___ Data supplied ___
-- ==== Sys2Proof/Certificates/Slice0/Obligations.lean ====
section
/-! DEFINITION. The statements for the provers: what the commands of the block and the machine do, by the rules of the spec. -/

open Sys2Proof Sys2Proof.Machine

/-- R43, and what its text says of TPER after reset. While the chain runs, a tick boundary makes the next tick as long as the sum of the
tick period and the residue says, and the residue keeps the fraction; before the first chain only the time since start-up counts, and
what waits for frame memory on the control bus goes on. -/
def Obligations.TickGeneratorMeasuresTheNextTick : Prop :=
  State.reset.tick.tper = 0x001F400000000000#64 ∧
  (∀ s : State, s.Up → s.phase = .running → s.Holds O01.CHAIN_STATE 0 → Completes .tickBoundary s fun t =>
    t.tick.len = (s.tick.tper.toNat + s.tick.acc.toNat) % 2 ^ 64 / 2 ^ 40 ∧
    t.tick.acc.toNat = (s.tick.tper.toNat + s.tick.acc.toNat) % 2 ^ 40 ∧
    t.tick.tper = s.tick.tper ∧ t.tick.inTick = true ∧
    (s.tick.jump = none → t.tick.tick = s.tick.tick + 1) ∧ (∀ n, s.tick.jump = some n → t.tick.tick = BitVec.ofNat 64 n)) ∧
  (∀ s : State, s.Up → s.phase ≠ .running → Completes .tickBoundary s fun t =>
    t.tick = { s.tick with clock := s.tick.clock + 1 } ∧
    (s.bus.inside = [] → s.bus.outside = [] → SameOutside [.tick, .evu, .bus] (fun _ => False) s t))

/-- R49, R59: the seam ends the tick in every state; before the first chain it samples every counter (with no message of the mailbox
waiting). A STEP_TIME waits for the seam with the tick that R47 gives the written time. -/
def Obligations.SeamEndsTheTickAndSamplesTheCounters : Prop :=
  (∀ (s : State) (aon : Option Nat) (phase : Int), s.Up → Completes (.seam aon phase) s fun t => t.tick.inTick = false) ∧
  (∀ (s : State) (aon : Option Nat) (phase : Int), s.Up → s.phase = .neloas → s.Holds O01.CHAIN_STATE 3 →
    s.boot.resetAt = none → s.mail.h2dHead = s.mail.h2dTail → Completes (.seam aon phase) s fun t =>
      ∀ k r, rowOf k = some r → k ≠ O01.TICK_NOW → SMap.find? t.sample k = if r.ctr then SMap.find? s.objs k else none) ∧
  (∀ (s : State) (time : Nat), s.Up → s.answers = true → time % 2 ^ 32 ≤ 999999999 → Completes (.stepTime time) s fun t =>
    t.tick.step = some ((time / 2 ^ 32 * 192000 + time % 2 ^ 32 * 24 / 125000) % 2 ^ 64, 4) ∧
    SameOutside [.tick] (fun _ => False) s t)

/-- R48, R82: the edge that PPS_TIME names gives the PPS candidate its time: the next tick's number and that of the time
that was written. -/
def Obligations.PpsEdgeTakesTheWrittenTime : Prop :=
  (∀ (s : State) (c : Nat) (phase : Int), s.Up → ((List.range 16).find? fun i => s.candType i == 8) = some c → s.tick.pps = true →
    Completes (.ppsEdge phase) s fun t => t.tick.pps = false ∧
      (t.cand c).timeDiff =
        ((s.n O01.PPS_TIME / 2 ^ 32 * 192000 + s.n O01.PPS_TIME % 2 ^ 32 * 24 / 125000) % 2 ^ 64 : Nat) - ((s.tick64 : Int) + 1)) ∧
  (∀ (s : State) (phase : Int), s.Up → ((List.range 16).find? fun i => s.candType i == 8) = none → Completes (.ppsEdge phase) s fun t => t = s)

/-- R55, R61, R62, R64: the shadow bank from WRITING to ARMED, its rewrite where the CRC differs, from MIRRORING to FREE with the
content of the active bank in both banks and their copies (R55), and the next queued transaction taken into it. -/
def Obligations.ShadowBankMovesThroughItsStates : Prop :=
  (∀ (s : State) (x : Tx), s.Up → s.Holds O01.SHADOW_STATE 2 → s.chain.cur = some x → Completes (.shadowWriteDone false) s fun t =>
    t.Raised 0x019 ∧ t.Holds O01.SHADOW_STATE 2 ∧ t.chain = s.chain) ∧
  (∀ (s : State) (x : Tx), s.Up → s.Holds O01.SHADOW_STATE 2 → s.chain.cur = some x → x.persistent = false →
    Completes (.shadowWriteDone true) s fun t => t.Holds O01.SHADOW_STATE 3 ∧
      t.chain.cur = some { x with written := true, act := some (x.act.getD s.nextTick) }) ∧
  (∀ (s : State) (x : Tx), s.Up → s.Holds O01.SHADOW_STATE 2 → s.chain.cur = some x → x.persistent = true → x.jseq = none →
    Completes (.shadowWriteDone true) s fun t => t.Holds O01.SHADOW_STATE 2 ∧ t.chain.cur = some { x with written := true }) ∧
  (∀ s : State, s.Up → s.Holds O01.SHADOW_STATE 1 → s.chain.queue = [] → s.needsRemoval = false →
    Completes .mirrorComplete s fun t => t.Holds O01.SHADOW_STATE 0 ∧
      t.chain = { s.chain with shadow := s.chain.active, activeCopy := s.chain.active, shadowCopy := s.chain.active }) ∧
  (∀ (s : State) (x : Tx), s.Up → s.Holds O01.SHADOW_STATE 1 → s.chain.queue = [x] → x.isRemoval = false → s.needsRemoval = false →
    Completes .mirrorComplete s fun t => t.Holds O01.SHADOW_STATE 2 ∧ t.chain.cur = some x ∧ t.chain.queue = [])

/-- R45, R75: the restart with no transaction waiting. The chain runs again at the tick of the always-on counter, with event 0x013, and
with 0x019 where a bank was reloaded. -/
def Obligations.ChainRestartsFromTheAlwaysOnCounter : Prop :=
  ∀ (s : State) (bad : Nat), s.Up → s.Holds O01.CHAIN_STATE 2 → s.pendingTxs = [] → Completes (.chainRestart bad) s fun t =>
    t.Holds O01.CHAIN_STATE 0 ∧ t.Raised 0x013 ∧ t.tick.tick = s.tick.aon ∧ t.chain.reinit = false ∧ t.chain.owing = [] ∧
    (bad % 2 = 1 ∨ bad / 2 % 2 = 1 → t.Raised 0x019)

/-- R96, and the events of R119: a candidate moves between NO-SIGNAL, QUALIFYING, QUALIFIED and DEGRADED with its signal, its timer and its
faults, each fault with its flag and its event; an edge gives its phase (R86), a PTP or BEACON candidate stops only once that is due (R93), and
an AES3 input that is not enabled gives no signal (R296). -/
def Obligations.CandidatesMoveBetweenTheirStates : Prop :=
  (∀ (s : State) (c : Nat) (phase : Int), s.Up → c < 16 → s.Holds (O02.CAND_STATE c) 1 → s.darsOff c = false →
    Completes (.candidateSignal c phase) s fun t => t.Holds (O02.CAND_STATE c) 2 ∧ (t.cand c).timer = s.now ∧
      SameOutside [.timing] (fun k => k = O02.CAND_STATE c ∨ k = O02.OUTVOTED c ∨ k = O02.PHASE_OFFSET c) s t) ∧
  (∀ (s : State) (c n : Nat) (phase : Int), s.Up → c < 16 → s.Holds (O02.CAND_STATE c) n → n ≠ 0 → s.Holds (O02.SOURCE_TYPE c) 3 →
    Completes (.candidateSignal c phase) s fun t => t.Holds (O02.PHASE_OFFSET c) (unsigned 64 phase)) ∧
  (∀ (s : State) (c : Nat), s.Up → c < 16 → s.Holds (O02.CAND_STATE c) 2 → (s.cand c).hardOut = false →
    (s.cand c).timer + s.n (O02.QUAL_TIME c) * 192 ≤ s.now → Completes (.qualificationTimer c) s fun t =>
      t.Holds (O02.CAND_STATE c) (if (s.cand c).softAll ∧ (s.cand c).softOut then 4 else 3) ∧ t.Raised 0x028) ∧
  (∀ (s : State) (c n : Nat), s.Up → c < 16 → s.Holds (O02.CAND_STATE c) n → 2 ≤ n →
    ((s.candType c ≠ 1 ∧ s.candType c ≠ 9) ∨ s.stopDue c = true) → Completes (.candStop c) s fun t =>
    t.Holds (O02.CAND_STATE c) 1 ∧ t.Raised 0x023 ∧ bit (t.n (O02.CAND_FLAGS c)) 0 = true) ∧
  (∀ (s : State) (c n : Nat), s.Up → c < 16 → s.Holds (O02.CAND_STATE c) n → 2 ≤ n → Completes (.candGlitch c) s fun t =>
    t.Holds (O02.CAND_STATE c) 2 ∧ t.Raised 0x024 ∧ bit (t.n (O02.CAND_FLAGS c)) 1 = true ∧ (t.cand c).timer = s.now) ∧
  (∀ (s : State) (c n ty reported : Nat), s.Up → c < 16 → s.Holds (O02.CAND_STATE c) n → 2 ≤ n → s.Holds (O02.SOURCE_TYPE c) ty →
    (ty = 3 ∨ ty = 4 ∨ ty = 6 ∨ ty = 7) → reported ≠ s.n (O02.NOMINAL c) → Completes (.candRate c reported) s fun t =>
    t.Holds (O02.CAND_STATE c) 2 ∧ t.Raised 0x025 ∧ bit (t.n (O02.CAND_FLAGS c)) 2 = true ∧ (t.cand c).timer = s.now) ∧
  (∀ (s : State) (c : Nat), s.Up → c < 16 → (s.Holds (O02.CAND_STATE c) 0 ∨ s.Holds (O02.CAND_STATE c) 1) →
    Completes (.candStop c) s fun t => t = s)

/-- R85, R102, R103, R107, R108: STAB_IN through its states, the end of a pull-in and its going on, the end of the holdover specification,
REALIGN, which moves a synthesizer by its whole phase difference at its next boundary (log entry 14), and the update of the offsets, against the
crystal while STAB_IN is not QUALIFIED (R87). -/
def Obligations.ReferencesLockAndRealign : Prop :=
  (∀ s : State, s.Up → (s.Holds O02.STAB_STATE 0 ∨ s.Holds O02.STAB_STATE 3) → Completes .stabSignalDetect s fun t =>
    t.Holds O02.STAB_STATE 1 ∧ t.Raised 0x02A ∧ t.timing.stabSince = s.now) ∧
  (∀ s : State, s.Up → s.Holds O02.STAB_STATE 1 → s.timing.stabSince + 1920000 ≤ s.now → Completes .stabQualified s fun t =>
    t.Holds O02.STAB_STATE 2 ∧ t.Raised 0x02A) ∧
  (∀ s : State, s.Up → (s.Holds O02.STAB_STATE 1 ∨ s.Holds O02.STAB_STATE 2) → Completes .stabEdgeLoss s fun t =>
    t.Holds O02.STAB_STATE 3 ∧ t.Raised 0x02A) ∧
  (∀ s : State, s.Up → s.Holds O02.SEL_STATE 2 → s.pullLeft.natAbs < 1000 * psUnits → (s.timing.freq - s.refFreq).natAbs < 960 →
    Completes .pullComplete s fun t =>
      t.Holds O02.SEL_STATE 1 ∧ t.Holds O02.PULL_REMAIN (unsigned 64 (s.pullLeft / psUnits)) ∧ t.Holds O02.PULL_ETA 0 ∧ t.Raised 0x029) ∧
  (∀ s : State, s.Up → s.Holds O02.SEL_STATE 2 →
    (1000 * psUnits ≤ s.pullLeft.natAbs ∨ 960 ≤ (s.timing.freq - s.refFreq).natAbs) → Completes .pullComplete s fun t =>
      t.Holds O02.SEL_STATE 2 ∧ t.Holds O02.PULL_REMAIN (unsigned 64 (s.pullLeft / psUnits)) ∧
      SameOutside [] (fun k => k = O02.PULL_REMAIN ∨ k = O02.PULL_ETA) s t) ∧
  (∀ s : State, s.Up → s.Holds O02.SEL_STATE 3 → s.timing.specOut = false →
    s.timing.holdSince + s.n O02.HOLDOVER_SPEC * 192000 ≤ s.now → Completes .holdoverSpec s fun t =>
      t.timing = { s.timing with specOut := true } ∧ t.Raised 0x02B) ∧
  (∀ (s : State) (mask y : Nat) (x : SynthSt), s.Up → s.served = true → SMap.find? s.clocks.synth y = some x → bit mask y = true →
    s.hasTarget y = true → Completes (.realign mask) s fun t => SMap.find? t.clocks.synth y = some { x with realign := true } ∧
      SameOutside [.clocks] (fun _ => False) s t) ∧
  (∀ (s : State) (y : Nat) (x : SynthSt), s.Up → s.phase = .running → s.Holds O01.CHAIN_STATE 0 → y < 16 →
    SMap.find? s.clocks.synth y = some x → x.realign = true →
    (s.synthPeriod y : Int) ≤ x.pos + (units + x.corr) * (s.synthRate y).1 → Completes .tickBoundary s fun t =>
      (t.synth y).realign = false ∧ (t.synth y).phase = 0 ∧
        (t.synth y).pos = x.pos + (units + x.corr) * (s.synthRate y).1 - s.synthPeriod y + x.phase * (s.synthRate y).1) ∧
  (∀ (s : State) (xtal : Int) (m : CandMeas) (n : Nat), s.Up → m.cand < 16 → s.Holds (O02.CAND_STATE m.cand) n → n ≠ 0 →
    Completes (.freqOffsetUpdate xtal [m]) s fun t =>
      t.Holds O02.XTAL_OFFSET (unsigned 32 xtal) ∧ t.Holds (O02.FREQ_OFFSET m.cand) (unsigned 32 (if s.stabOk then m.freq else m.xtal)) ∧
      t.Holds (O02.PHASE_OFFSET m.cand) (unsigned 64 m.phase))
___
## [Problem requirements]
Output exactly one stretch of the listing: from the line containing "the spec. -/" through the line containing "the sum of the", both end lines included.

## [Task solution]
/-! DEFINITION. The statements for the provers: what the commands of the block and the machine do, by the rules of the spec. -/

open Sys2Proof Sys2Proof.Machine

/-- R43, and what its text says of TPER after reset. While the chain runs, a tick boundary makes the next tick as long as the sum of the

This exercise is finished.